Consolidation phase on mixed cues
10Y bond yield in sideways mode at 2.15/2.20-2.35/2.40% on lack of clarity on the way forward, hence the back-and-forth mode without enough momentum on break-out either-way. There is not enough clarity as yet on the timing of shift into rate-hike cycle; opinions differ from 1H/2015 or 2H/2015 or 1H/2016 with most in expectation of extended pause till end of 2015, thus attracting investor appetite at 2.35-2.40%. On the other side, better than expected economic data print build risk of staying invested at 2.15-2.20%; this kind of back-and-forth moves is trader's delight but pain to long-term strategic investors. The other factor that add to bullish rhythm is on investor shift to risk-off stance on exit from high-valued equity assets, with loss of appetite at 2.15-2.20%. All taken, there no major cues to trigger break-out of 2.15-2.40%, but do not rule out extension below 2.15% on pressure on equity market. However, any sign of hawkish guidance by FED on improved confidence on growth and unemployment will get the focus back into 2.35-2.40% but not beyond here on excessive global liquidity at near-zero interest rate. Retain long-term outlook at 1.90/2.15-2.40/2.65% while staying neutral on break-out either-way!
India Gilts firm on risk-off and low credit demand
India 10Y bond extends gains below 8% into 7.85%, thus building expectation of 50-75 bps rate cut sooner than later. Adding to this bullish expectation, Banks (and other investor/lender entities) do not know what to do with the money when there are few acceptable credit risk opportunities giving decent return. The beneficiaries in this environment are the Government and AAA/AA corporate entities. Government benefits from lower cost on fresh issuance while the low credit risk entities are able to borrow at very low premium over sovereign yield. The hit is on retail investors and relatively high risk borrowers. Bank retail deposits are at par or lower than sovereign yields across all tenors, while sub top-notch borrowers struggle to source funds at affordable cost. Now, the stake-holders pressure on RBI for rate-cut extends to political parties taking on the Governor for not doing so! While the rate cut is seen to be round the corner, the beneficial impact will be limited and may not be surprised to see post rate-cut sell-off if the tone is not positive and seen to be done under pressure; political pressure on RBI for rate action is not a good signal to be sent to global investors and rating agencies. There are many cues for and against significant move either-way from current levels. The major triggers are from the FED (on timing of start of rate-hike cycle) and exit options to huge excess SLR, which has to be either absorbed for incremental deposit growth or has to be unwound when credit demand pick up; risk from Rupee exchange rate is also in the radar.
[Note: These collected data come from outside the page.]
/-- The air timeline (R181 to R188), the positions processed on the grids, and the network-listen receiver. -/
structure TimState where
  bases : List TimeBase := [{}, {}, {}, {}]
  /-- instant at which frame `frame0` began, while the state is RUN or COAST -/
  t0 : Nat := 0
  frame0 : Nat := 0
  /-- timeline time minus followed base, and the part of it that is the residual of R184, in 2^-32 ns -/
  err : Int := 0
  residual : Int := 0
  /-- absolute index since t0 of the next slot boundary of each leader core and the next symbol of each carrier -/
  slotIdx : List Nat := [0, 0]
  symIdx : List Nat := [0, 0, 0, 0]
  /-- SYNC_IN: edges in a row inside the window, instant of the last edge, and whether SYNC_IN is followed now -/
  syncRun : Nat := 0
  syncLast : Nat := 0
  syncOn : Bool := false
  /-- SYNC_OUT level rises given, with the width of the last pulse in ns (R186) -/
  syncOut : Nat := 0
  syncWidth : Nat := 0
  /-- first instant at which the next pulse may fall; timeline time minus the followed base while SYNC_IN is followed -/
  syncAt : Nat := 0
  baseErr : Int := 0
  /-- REFCLK time since the last advance of the bases, in 2^-32 of 1/384 ns (R172) -/
  refRem : Nat := 0
  /-- rate of SYNC_IN against REFCLK in 2^-32 while it is followed (R183), and edges in a row within 50 ps (R187) -/
  syncRate : Int := 0
  syncNear : Nat := 0
  /-- whole frames by which a late start is moved, and the instant since which the start is awaited on the present count (R182) -/
  startK : Nat := 0
  startFrom : Nat := 0
  /-- first instant at which TL_ALT_OFFSET is measured next (R184) -/
  altAt : Nat := 0
  /-- predicted preamble instant of the network-listen receiver on TB2, in 1/16 ns, whether the window in progress has its detection, and the end of the last time in
  which the device transmitted or turned round (R190, R192) -/
  nlPredict : Nat := 0
  nlSeen : Bool := false
  nlTxAt : Nat := 0
deriving DecidableEq, Repr

/-- A command in a staging or live table (R18, R19): its block, the leader core of the table, the issuing core and the
header fields. -/
structure CmdEntry where
  blk : Nat
  leader : Nat
  issuer : Nat
  trig : Nat
  carrier : Nat
  op : Nat
  payload : List Word := []
  /-- the block has fetched it -/
  done : Bool := false
deriving DecidableEq, Repr

/-- Staging state of one leader core: its table is sealed, layers were trimmed, the scheduling content is fixed, the cut-off has
passed, whether the leader has a staging target, and whether the slot in progress runs without a sealed table (R15, R16, R322, R599, R600). -/
structure LeaderSt where
  sealed : Bool := false
  trimmed : Bool := false
  fixed : Bool := false
  cutoff : Bool := false
  target : Bool := false
  missed : Bool := false
deriving DecidableEq, Repr
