/-- What the LNK registers must keep after a write (R97, R118, R122, R127, R171). -/
def State.lnkLegal (s : State) (p off : Nat) : Bool :=
  if off = 0x104 then
    2 ≤ s.f (F.LNK.PORT_CFG_TRAIN_TIMEOUT p) && !(s.on (F.LNK.PORT_CFG_M32 p) && s.f (F.LNK.PORT_CFG_RATE p) == 3)
  else if off = 0x110 then 1 ≤ s.f (F.LNK.SLEEP_CFG_PLUG_DEBOUNCE p)
  else if 0x200 ≤ off ∧ off < 0x300 then
    let l := (off - 0x200) / 0x20
    if (off - 0x200) % 0x20 = 0 then
      s.on (F.LNK.LANE_SEED_SEED p l) &&
      (List.range 8).all (fun k => k == l || s.f (F.LNK.LANE_SEED_SEED p k) != s.f (F.LNK.LANE_SEED_SEED p l))
    else if (off - 0x200) % 0x20 = 0xC then
      s.f (F.LNK.LANE_PAT_CFG_PAT p l) ≤ 4 && s.f (F.LNK.LANE_PAT_CFG_LOOP p l) != 3
    else true
  else if off = 0x300 ∨ off = 0x304 then
    (s.vcUnits p).all (9 ≤ ·) && (s.vcUnits p).foldl (· + ·) 0 ≤ 192
  else true

/-- What the RTE registers must keep after a write (R168). -/
def State.rteLegal (s : State) (off : Nat) : Bool :=
  if off = 0x100 then
    1 ≤ s.f F.RTE.DEV_CFG_HOP_LIMIT && s.f F.RTE.DEV_CFG_DEV_ADDR != 0 && s.f F.RTE.DEV_CFG_DEV_ADDR != 0xFFF
  else if off = 0x120 then s.f F.RTE.TOPO_CFG_TOPO != 3
  else true

end Sys2Proof.Machine
end

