-- ==== Sys2Proof/Machine/CalSet.lean ====
section
/-! DEFINITION. The calibration values in use: the stored sets and their baseline (R475, R476, R604), the ramps (R477, R479) and the active values that the receive,
transmit and observation paths apply (R474). -/

namespace Sys2Proof.Machine

/-! ## Stored sets (R475, R476, R604) -/

/-- Number of quantities of a kind: 16 trims; gain, phase and delay of four carriers and 25 step gains; the same without steps; gain, phase, delay, eight taps and 25
steps; and the reciprocity entry. -/
def kindSize (k : Nat) : Nat := [16, 16, 37, 12, 44, 9].getD k 0

/-- The n-th quantity of a kind is a phase. -/
def isPhase (k n : Nat) : Bool :=
  ((k == 2 || k == 3) && decide (n < 12) && n % 3 == 1) || (k == 4 && n == 1) || (k == 5 && decide (n < 8) && n % 2 == 1)

/-- Byte offset, width in bytes and signedness of the n-th quantity of a kind in an entry of 512 bytes (R604). -/
def setField (k n : Nat) : Nat × Nat × Bool :=
  let corr := fun (base m : Nat) => if m % 3 = 0 then (base + 8 * (m / 3), 2, true) else if m % 3 = 1 then (base + 8 * (m / 3) + 2, 2, false)
    else (base + 8 * (m / 3) + 4, 4, true)
  match k with
  | 0 => (2 * n, 2, false)
  | 1 => (32 + 2 * n, 2, false)
  | 2 => if n < 12 then corr 64 n else (96 + 2 * (n - 12), 2, true)
  | 3 => corr 160 n
  | _ => if n < 3 then corr 192 n else if n < 19 then (200 + 2 * (n - 3), 2, true) else (232 + 2 * (n - 19), 2, true)

/-- A quantity of a missing entry: the mid-code of a trim; unity and zero for digital correctors, the first equaliser tap being 1.0 (R553). -/
def setDefault (k n : Nat) : Int := if k < 2 then 0x8000 else if k = 4 ∧ n = 3 then 0x4000 else 0

/-- The n-th quantity of kind k on path p at the i-th stored temperature. -/
def storedQty (set : Option (List Byte)) (k p i n : Nat) : Int :=
  match set with
  | none => setDefault k n
  | some b =>
    let at_ := 512 * (8 * p + i)
    if b.length < at_ + 512 then setDefault k n
    else
      let x := setField k n
      let v := ofLe ((b.drop (at_ + x.1)).take x.2.1)
      if x.2.2 then signed (8 * x.2.1) v else v

/-- The stored temperatures in 1/16 °C (R475). -/
def storedTemps : List Int := [-640, -160, 160, 480, 800, 1120, 1440, 1760]

/-- 960 times the baseline B(T) of a quantity, exact for every T in 1/16 °C (R476). -/
def baseline960 (set : Option (List Byte)) (k p n : Nat) (t : Int) : Int :=
  let t := max (-640) (min 1760 t)
  let i := min 6 ((storedTemps.takeWhile (fun x => x ≤ t)).length - 1)
  let t0 := storedTemps.getD i 0
  let span := storedTemps.getD (i + 1) 0 - t0
  let b0 := storedQty set k p i n
  b0 * 960 + (storedQty set k p (i + 1) n - b0) * (t - t0) * (960 / span)

/-- Sensor that CAL_TSRC assigns to a group: 0 to 7 RXG, 8 to 15 TXG (R486). -/
def State.groupSensor (s : State) (g : Nat) : Nat := bits (s.reg (A.CAL.CAL_TSRC (g / 4))).toNat (8 * (g % 4) + 4) (8 * (g % 4))

/-- Present reading of a sensor in 1/16 °C (R517, R526). -/
def State.sensorTemp (s : State) (x : Nat) : Int := s.fi (F.THM.S_TEMP_TEMP x)

/-- Path temperature of a kind: the RX group's for the receive kinds, the TX group's for the transmit kinds. -/
def State.pathTemp (s : State) (k p : Nat) : Int :=
  s.sensorTemp (s.groupSensor (if k = 1 ∨ k = 3 then 8 + p / 8 else p / 8))

/-- Whether the ramp in force is a ramp of a kind and path. -/
def Ramp.isOf (r : Ramp) (kind path : Nat) : Bool := r.kind == kind && r.path == path

/-- The i-th quantity of a ramp after k of its steps, as a numerator over `den × total`. -/
def Ramp.after (r : Ramp) (k i : Nat) : Int := r.old.getD i 0 * (r.total - k : Nat) + r.new.getD i 0 * (k : Int)

/-- The ramp of a kind and path. -/
def State.rampOf (s : State) (k p : Nat) : Option Ramp := s.cal.ramps.find? (fun r => r.isOf k p)

/-- Steps of a new ramp: RAMP, 0 read as 256. -/
def State.rampSteps (s : State) : Nat := if s.f F.CAL.CAL_CFG_RAMP = 0 then 256 else s.f F.CAL.CAL_CFG_RAMP

/-- Divisor of the deltas of a kind: deltas are kept 960 times over for the kinds with a baseline. -/
def kindDen (k : Nat) : Nat := if k = 5 then 1 else 960

/-- The value in effect of a ramp, as numerators with their divisor: its steps are folded in while it is under way. -/
def State.inEffect (s : State) (k p : Nat) : List Int × Nat :=
  match s.rampOf k p with
  | none => (List.replicate (kindSize k) 0, kindDen k)
  | some r =>
    if r.step = r.total then (r.new, r.den)
    else ((List.range (kindSize k)).map (fun i => r.after r.step i), r.den * r.total)

/-- Path temperature at which the baseline of a kind stands since the last slot boundary (R476). -/
def State.baseTemp (s : State) (k p : Nat) : Int := s.cal.temps.getD (s.groupSensor (if k = 1 ∨ k = 3 then 8 + p / 8 else p / 8)) 0

/-- At a slot boundary of R14 the baseline takes the last reading of each sensor that is at least 2.0 µs old (R476). -/
def State.calTemps (s : State) : State :=
  let old := s.cal.reads.filter (fun r => decide (r.2.1 + 2 * usU ≤ s.now))
  let temps := (List.range 48).map (fun x => match old.reverse.find? (fun r => r.1 == x) with
    | some r => r.2.2
    | none => s.cal.temps.getD x 0)
  { s with cal := { s.cal with temps := temps, reads := s.cal.reads.filter (fun r => decide (s.now < r.2.1 + 2 * usU)) } }

/-- A numerator at the nearest whole code, halves away from zero (R476). -/
def wholeCode (den : Nat) (v : Int) : Int :=
  let q : Int := ((2 * v.natAbs + den) / (2 * den) * den : Nat)
  if v < 0 then -q else q

/-- The active value of every quantity of kind k on path p, B(T) + D_applied, as numerators with their divisor; an analogue trim stands at a whole code (R476, R477). -/
def State.activeCal (s : State) (k p : Nat) : List Int × Nat :=
  let e := s.inEffect k p
  let m : Int := ((e.2 / kindDen k : Nat) : Int)
  let t := s.baseTemp k p
  let v := (List.range (kindSize k)).map (fun i => e.1.getD i 0 + m * (if k = 5 then 0 else baseline960 s.cal.set k p i t))
  (if k < 2 then v.map (wholeCode e.2) else v, e.2)

end Sys2Proof.Machine
end

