-- ==== Sys2Proof/Machine/Dpd.lean ====
section
/-! DEFINITION. Predistortion (R270 to R274), its coefficient banks and their swap (R275 to R278), the observation receivers and their
schedules (R279 to R285), adaptation records (R286 to R288) and the mask monitor (R289, R290). -/

namespace Sys2Proof.Machine

/-! ## Coefficient banks -/

/-- Word w of bank b of path p. -/
def State.coef (s : State) (p b w : Nat) : Nat := Store.get s.dpd.coef 0 (256 * p + 128 * b + w)
def State.setCoef (s : State) (p b w v : Nat) : State :=
  { s with dpd := { s.dpd with coef := Store.set s.dpd.coef 0 (256 * p + 128 * b + w) v } }

/-- Active and staging bank of a path. -/
def State.actBank (s : State) (p : Nat) : Nat := s.f (F.DPD.P_STATUS_ACTIVE_BANK p)
def State.stgBank (s : State) (p : Nat) : Nat := 1 - s.actBank p

/-- The safe set of a path is copied into a bank. -/
def State.loadSafe (s : State) (p b : Nat) : State := s.each (List.range 128) (fun s w => s.setCoef p b w (s.safeWord p w))

/-- Both banks of every path take the safe set (R276). -/
def State.loadSafeAll (s : State) : State :=
  s.each (List.range 64) (fun s p =>
    (((s.loadSafe p 0).loadSafe p 1).setF (F.DPD.P_STATUS_ACTIVE_BANK p) 0).setF (F.DPD.P_STATUS_STAGE_DIRTY p) 0)

/-- A write to the staging bank (R275). -/
def State.writeCoef (s : State) (p w v : Nat) : State := (s.setCoef p (s.stgBank p) w v).setF (F.DPD.P_STATUS_STAGE_DIRTY p) 1

/-- A read of the coefficient window (R275). -/
def State.readCoef (s : State) (p w : Nat) : Nat :=
  s.coef p (if s.on F.DPD.DPD_VIEW_ACTIVE then s.actBank p else s.stgBank p) w

/-- The neighbour entry j of a bank, if it is valid. -/
def State.nbr (s : State) (p b j : Nat) : Option Nat :=
  let e := bits (s.coef p b 90) (8 * j + 7) (8 * j)
  if e.testBit 7 then some (e % 128) else none

/-- The first failing check of a bank, 0 for none (R278). -/
def State.bankCode (s : State) (p b : Nat) : Nat :=
  let w91 := s.coef p b 91
  let nord := bits w91 2 0
  let ns := (List.range 4).filterMap (s.nbr p b)
  if nord = 0 ∨ 5 < nord then 1
  else if bits w91 31 10 ≠ 0 ∨ bits w91 7 7 ≠ 0 ∨ bits w91 3 3 ≠ 0 then 2
  else if ns.any (fun q => q == p || 63 < q) || (dedup ns).length != ns.length then 3
  else if bits (s.coef p b 88) 31 20 ≠ 0 ∨ bits (s.coef p b 89) 31 12 ≠ 0 ∨ (List.range 36).any (fun i => s.coef p b (92 + i) != 0) then 4
  else 0

/-- The banks of a path are exchanged (R277). -/
def State.exchange (s : State) (p : Nat) : State :=
  ((s.setF (F.DPD.P_STATUS_ACTIVE_BANK p) (s.stgBank p)).setF (F.DPD.P_STATUS_STAGE_DIRTY p) 0).inc (F.DPD.P_CNT_SWAP_CNT p)

/-- A swap of one path after the check of its staging bank (R277, R278). -/
def State.swapPath (s : State) (p : Nat) : State :=
  let c := s.bankCode p (s.stgBank p)
  if c = 0 then s.exchange p else (s.setF (F.DPD.P_STATUS_SWAP_CODE p) c).raise F.DPD.EVT_SWAP_REFUSED

/-- A mask revert waits for the present instant's slot boundary, so a swap of the path is not applied (R290). -/
def State.revertDue (s : State) (p : Nat) : Bool := s.dpd.reverts.any (fun r => r.1 == p && r.2 + 2 * usU ≤ s.now)

/-- Paths already named for a swap at the present instant (R277). -/
def State.swappedNow (s : State) : List Nat := if s.dpd.swapAt = s.now then s.dpd.swapped else []

/-- The paths of a list that are not named before for the present instant; they are named now (R277). -/
def State.nameSwaps (s : State) (l : List Nat) : State × List Nat :=
  let new := (dedup l).filter (fun p => !s.swappedNow.contains p)
  ({ s with dpd := { s.dpd with swapAt := s.now, swapped := s.swappedNow ++ new } }, new)

/-- DPD_SWAP: every named path swaps once (R277). -/
def State.dpdSwap (s : State) (mask : Nat) : State :=
  let r := s.nameSwaps ((maskMembers mask 64).filter (fun p => !s.revertDue p))
  r.1.each r.2 State.swapPath

/-- A write of P_CTRL.SWAP asks for a swap (R277). -/
def State.hostSwap (s : State) (p : Nat) : State := { s with dpd := { s.dpd with swaps := s.dpd.swaps ++ [(p, s.now)] } }

/-- At a slot boundary of R14: mask reverts at least 2.0 µs old, then host swaps (R277, R290). -/
def State.dpdBoundary (s : State) : State :=
  let due := fun (r : Nat × Nat) => decide (r.2 + 2 * usU ≤ s.now)
  let revs := dedup ((s.dpd.reverts.filter due).map (·.1))
  let sws := (dedup ((s.dpd.swaps.filter due).map (·.1))).filter (fun p => !revs.contains p)
  let s := { s with dpd := { s.dpd with reverts := s.dpd.reverts.filter (fun r => !due r), swaps := s.dpd.swaps.filter (fun r => !due r) } }
  let s := (s.nameSwaps revs).1
  let s := s.each revs (fun s p =>
    (((s.loadSafe p (s.stgBank p)).exchange p).setF (F.DPD.P_CTRL_ADAPT_HOLD p) 1).raise F.DPD.EVT_MASK_REVERT)
  let r := s.nameSwaps sws
  r.1.each r.2 State.swapPath

/-! ## The model (R270 to R272) -/

/-- Basis values with 17 fraction bits. -/
def trunc17 (i : Int) : Int := i / (2 ^ 17 : Nat)
def cmulR (x : Cplx) (r : Int) : Cplx := { re := trunc17 (x.re * r), im := trunc17 (x.im * r) }
def cmulT (x y : Cplx) : Cplx := { re := trunc17 (x.re * y.re - x.im * y.im), im := trunc17 (x.re * y.im + x.im * y.re) }
def cmulX (x y : Cplx) : Cplx := { re := x.re * y.re - x.im * y.im, im := x.re * y.im + x.im * y.re }
def cadd (x y : Cplx) : Cplx := { re := x.re + y.re, im := x.im + y.im }
def cconj (x : Cplx) : Cplx := { re := x.re, im := -x.im }
def cscale (k : Int) (x : Cplx) : Cplx := { re := k * x.re, im := k * x.im }
def csum (l : List Cplx) : Cplx := l.foldl cadd {}

/-- |x|² of a 15-fraction-bit sample, truncated to 17 fraction bits. -/
def mag2 (x : Cplx) : Int := (x.re * x.re + x.im * x.im) / (2 ^ 13 : Nat)

/-- A 16-bit complex word as a number. -/
def cplxOf (w : Nat) : Cplx := { re := signed 16 (w % 65536), im := signed 16 (w / 65536) }

/-- The basis terms of a path's bank, each with the coefficient word and the exponent of its kind; `x i` is the drive i samples ago
and `nb j i` that of neighbour j (R270, R275, R286 for the order). -/
def State.basis (s : State) (p b : Nat) (x : Nat → Cplx) (nb : Nat → Nat → Cplx) : List (Cplx × Nat × Nat) :=
  let w91 := s.coef p b 91
  let nord := min 5 (bits w91 2 0)
  let mem := bits w91 6 4 + 1
  let mc := bits w91 9 8 + 1
  let e88 := s.coef p b 88
  let e89 := s.coef p b 89
  let up := fun (v : Cplx) => cscale 4 v
  let main := ((List.range nord).map (fun o => (List.range mem).map (fun m =>
    ((List.range o).foldl (fun t _ => cmulR t (mag2 (x m))) (up (x m)), s.coef p b (8 * o + m), bits e88 (4 * o + 3) (4 * o))))).flatten
  let coup := ((List.range 4).map (fun j =>
    if (s.nbr p b j).isNone then []
    else ((List.range 3).map (fun t => (List.range mc).map (fun m =>
      let q := up (nb j m)
      let v := if t = 0 then q else if t = 1 then cmulR q (mag2 (x m)) else cmulT (cmulT (up (x m)) (up (x m))) (cconj q)
      (v, s.coef p b (40 + 12 * j + 4 * t + m), bits e89 (4 * t + 3) (4 * t))))).flatten)).flatten
  main ++ coup

/-- A sum of products of stage 11, held in 48 bits, with its rounding (R272). -/
def sumRound (v : Int) : Int := shrRound 17 (if satS 48 v = v then v else Config.sum48 v)

/-- One output sample of the predistorter, and how many components saturated (R272, R274). -/
def State.dpdSample (s : State) (p : Nat) (x : Nat → Cplx) (nb : Nat → Nat → Cplx) : Cplx × Nat :=
  if (s.mask64 F.DPD.DPD_EN_LO_EN F.DPD.DPD_EN_HI_EN).testBit p then
    let y := csum ((s.basis p (s.actBank p) x nb).map (fun t => cscale (2 ^ t.2.2 : Nat) (cmulX t.1 (cplxOf t.2.1))))
    let re := sumRound y.re
    let im := sumRound y.im
    ({ re := satS 16 re, im := satS 16 im }, b2n (satS 16 re != re) + b2n (satS 16 im != im))
  else (x 0, 0)

/-- The samples of a list of which the first `h` stand before the symbol: the one `m` before sample i of the symbol. -/
def sampleAgo (a : Array Cplx) (h i m : Nat) : Cplx := if m ≤ h + i then a.getD (h + i - m) {} else {}

/-- Samples kept in front of a symbol for the memory of stage 11: mem is at most 8 (R275). -/
def dpdHist : Nat := 7

/-- The predistorter over the last symbol of a path, from its drive and the effective drives of its neighbours, which hold `dpdHist` earlier samples (R270, R271). -/
def State.predistort (s : State) (p : Nat) : List Cplx × Nat :=
  let own := (s.txp p).drive.toArray
  let nbs := ((List.range 4).map (fun j => ((s.nbr p (s.actBank p) j).map (fun q => (s.txp q).eff.toArray)).getD #[])).toArray
  let r := (List.range (own.size - dpdHist)).map (fun i =>
    s.dpdSample p (sampleAgo own dpdHist i) (fun j => sampleAgo (nbs.getD j #[]) dpdHist i))
  (r.map (·.1), (r.map (·.2)).foldl (· + ·) 0)

/-! ## G_chain (R252) -/

/-- The G_chain table of a path: drain voltages and values (R252, R601). -/
def State.gainTable (s : State) (p : Nat) : List Int × List Int :=
  let d := (s.powerItem 6 p).getD []
  ((List.range 4).map (fun i => ((ofLe ((d.drop (2 * i)).take 2) : Nat) : Int)), (List.range 32).map (fun i => signed 16 (ofLe ((d.drop (8 + 2 * i)).take 2))))

/-- The mean of R252 in mV, as numerator and divisor; a channel never averaged counts as 0 (R544). -/
def State.vchMean (s : State) (chan : Nat) : Nat × Nat :=
  let x := Store.get s.hk.means (0, 1) chan
  (x.1 * 1250, x.2 * 4096)

/-- G_chain of a path at the temperature of its diode and the mean of its drain channel (R252). -/
def State.gChain (s : State) (p : Nat) : Int :=
  let t := s.gainTable p
  let v := s.vchMean (s.f (F.TXP.P_PC_VCH p))
  Config.gChain t.1 t.2 (s.sensorTemp (24 + p / 4)) v.1 v.2

/-! ## Observation receivers -/

/-- The k-th observation receiver. -/
def State.orx (s : State) (k : Nat) : OrxSt := s.dpd.orx.getD k {}
def State.setOrx (s : State) (k : Nat) (x : OrxSt) : State := { s with dpd := { s.dpd with orx := setNth s.dpd.orx k x } }

/-- Entry e of the schedule of ORX k (R281). -/
def State.schedEntry (s : State) (k e slot : Nat) : OrxEntry :=
  { kind := s.f (F.DPD.SCHED_KIND k e), tap := s.f (F.DPD.SCHED_TAP k e), sym := s.f (F.DPD.SCHED_CAP_SYM k e),
    ofs := s.f (F.DPD.SCHED_CAP_OFS k e), lg := s.f (F.DPD.SCHED_CAP_LOG k e), slot := slot }

/-- ORX k takes its next schedule entry at a slot boundary of R14 whose slot holds a transmit symbol (R282). -/
def State.orxTake (s : State) (k n : Nat) : State :=
  let x := s.orx k
  if !s.on (F.DPD.ORX_CTRL_RUN k) then s.setOrx k { x with started := false, running := false, entry := none }
  else if s.mode = Mode.calibrate then s
  else if (List.range 14).any (fun i => s.tddType n i == 0) then
    let e := if x.started then (s.f (F.DPD.ORX_STATUS_ENTRY k) + 1) % max 1 (s.f (F.DPD.ORX_CTRL_LEN k)) else 0
    let en := s.schedEntry k e n
    let s := s.setOrx k { x with started := true, running := true, entry := if en.kind = 3 then none else some en }
    (s.setF (F.DPD.ORX_STATUS_ENTRY k) e).setF (F.DPD.ORX_STATUS_TAP k) en.tap
  else s

/-- Capture window of an entry (R282): its start, and its end after CAP_LEN samples at F_c = Fs / 4. -/
def State.orxWindow (s : State) (e : OrxEntry) : Nat × Nat :=
  let scs := (s.gridScs).getD 0
  let a := s.symInstant scs e.slot e.sym + e.ofs * 38400
  (a, a + (1024 * 2 ^ e.lg * 4 * 384 * 1000000000 + s.fsHz - 1) / max 1 s.fsHz)

/-- An enabled carrier names the path in every symbol of the window, each a transmit symbol (R283). -/
def State.orxNamed (s : State) (p a b : Nat) : Bool :=
  ((List.range 4).filter s.carEn).any (fun c =>
    let scs := s.carScs c
    let at_ := fun t => let n := slotAt scs (t - s.tim.t0); 14 * n + symAt scs n (t - s.slotInstant scs n)
    s.txAllowed a b && (List.range (at_ (b - 1) + 1 - at_ a)).all (fun i =>
      (s.txMask c ((at_ a + i) / 14) ((at_ a + i) % 14)).testBit p))

/-- A schedule entry is missed (R283). -/
def State.hopMiss (s : State) (k code : Nat) : State :=
  ((s.setF (F.DPD.ORX_STATUS_MISS_REASON k) code).inc (F.DPD.ORX_CNT_MISS_CNT k)).raise F.DPD.EVT_HOP_MISS

/-- A capture saturated (R284). -/
def State.orxSat (s : State) (k p : Nat) (inj : Bool) : State :=
  let s := (s.inc (F.DPD.ORX_CNT_SAT_CNT k)).raiseDet F.DPD.EVT_ORX_SAT 18 k inj
  if s.on (F.DPD.ORX_CTRL_AUTORANGE k) then s.setF (F.DPD.P_OBS_OBS_ATT p) (min 24 (s.f (F.DPD.P_OBS_OBS_ATT p) + 3)) else s

/-- Number of terms of a bank (R286). -/
def State.numTerms (s : State) (p b : Nat) : Nat :=
  let w91 := s.coef p b 91
  min 5 (bits w91 2 0) * (bits w91 6 4 + 1) + 3 * ((List.range 4).filterMap (s.nbr p b)).length * (bits w91 9 8 + 1)

/-- A violation of the mask (R289, R290). -/
def State.maskViolation (s : State) (p : Nat) (inj : Bool) : State :=
  let s := (s.inc (F.DPD.P_CNT2_VIOL_CNT p)).raiseDet F.DPD.EVT_MASK_VIOL 19 p inj
  if s.on F.DPD.MASK_CFG_ACTION then { s with dpd := { s.dpd with reverts := s.dpd.reverts ++ [(p, s.now)] } } else s

/-- The tap values of path p in use, with their divisor (R280). -/
def State.tapValues (s : State) (p : Nat) : List Int := let v := s.activeCal 4 p; v.1 ++ [(v.2 : Int)]

/-- A MASK capture joins its average; a full average is compared with the enabled segments of the mask (R289). -/
def State.maskCapture (s : State) (p : Nat) (z : List Cplx) : State :=
  if s.on F.DPD.MASK_CFG_EN then
    let mine := (s.dpd.mask.filter (fun m => m.1 == p)).map (·.2) ++ [(z, s.tapValues p)]
    if mine.length < s.f F.DPD.MASK_CFG_AVG then { s with dpd := { s.dpd with mask := s.dpd.mask ++ [(p, z, s.tapValues p)] } }
    else
      let s := { s with dpd := { s.dpd with mask := s.dpd.mask.filter (fun m => m.1 != p) } }
      let segs := (List.range 16).filter (fun i => s.on (F.TXP.CFR_MASK_LIMIT i))
      let bands := ((List.range 4).filter s.carEn).map (fun c => ((s.ncoW c : Int) - 2 * s.txCentre, (s.halfBand c : Int)))
      let excess := segs.map (fun i => (Config.maskExcess mine bands
        (s.fi (F.TXP.CFR_MASK_F_LO i), s.fi (F.TXP.CFR_MASK_F_HI i), s.f (F.TXP.CFR_MASK_LIMIT i)) (s.f F.DPD.MASK_CFG_MARGIN), i))
      let inj := s.injHit 19 p
      let s := if inj then s.injTake 19 p else s
      match excess with
      | [] => s.when inj (·.maskViolation p inj)
      | x :: l =>
        let w := l.foldl (fun w y => if w.1 < y.1 then y else w) x
        let s := (s.setFi (F.DPD.P_MASK_WORST p) (satS 16 w.1)).setF (F.DPD.P_MASK_SEG p) w.2
        s.when (decide (0 < w.1) || inj) (·.maskViolation p inj)
  else s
There is now better comfort on the inflation despite base effect impact and other factors relating to supply side pressure and outside chance of sharp reversal in commodity prices. All cues taken, there is not enough space for sustainability in 10Y bond yield below 7.85% and there is no major risk for weakness over 8% if unwind of excess SLR is aligned to baby-steps rate cut. So, given the mixed cues in play, it is good to stay focused at 7.85-8.0%, being neutral on break-out either-way. There is also need to align India 10Y bond with US 10Y at 5.50-5.65% to prevent run on Rupee. This stance is valid till inflation expectation ease into lower end of 4-6%. The strategy is to stay invested at 7.95-8.0% and be fleet-footed at/below 7.85%.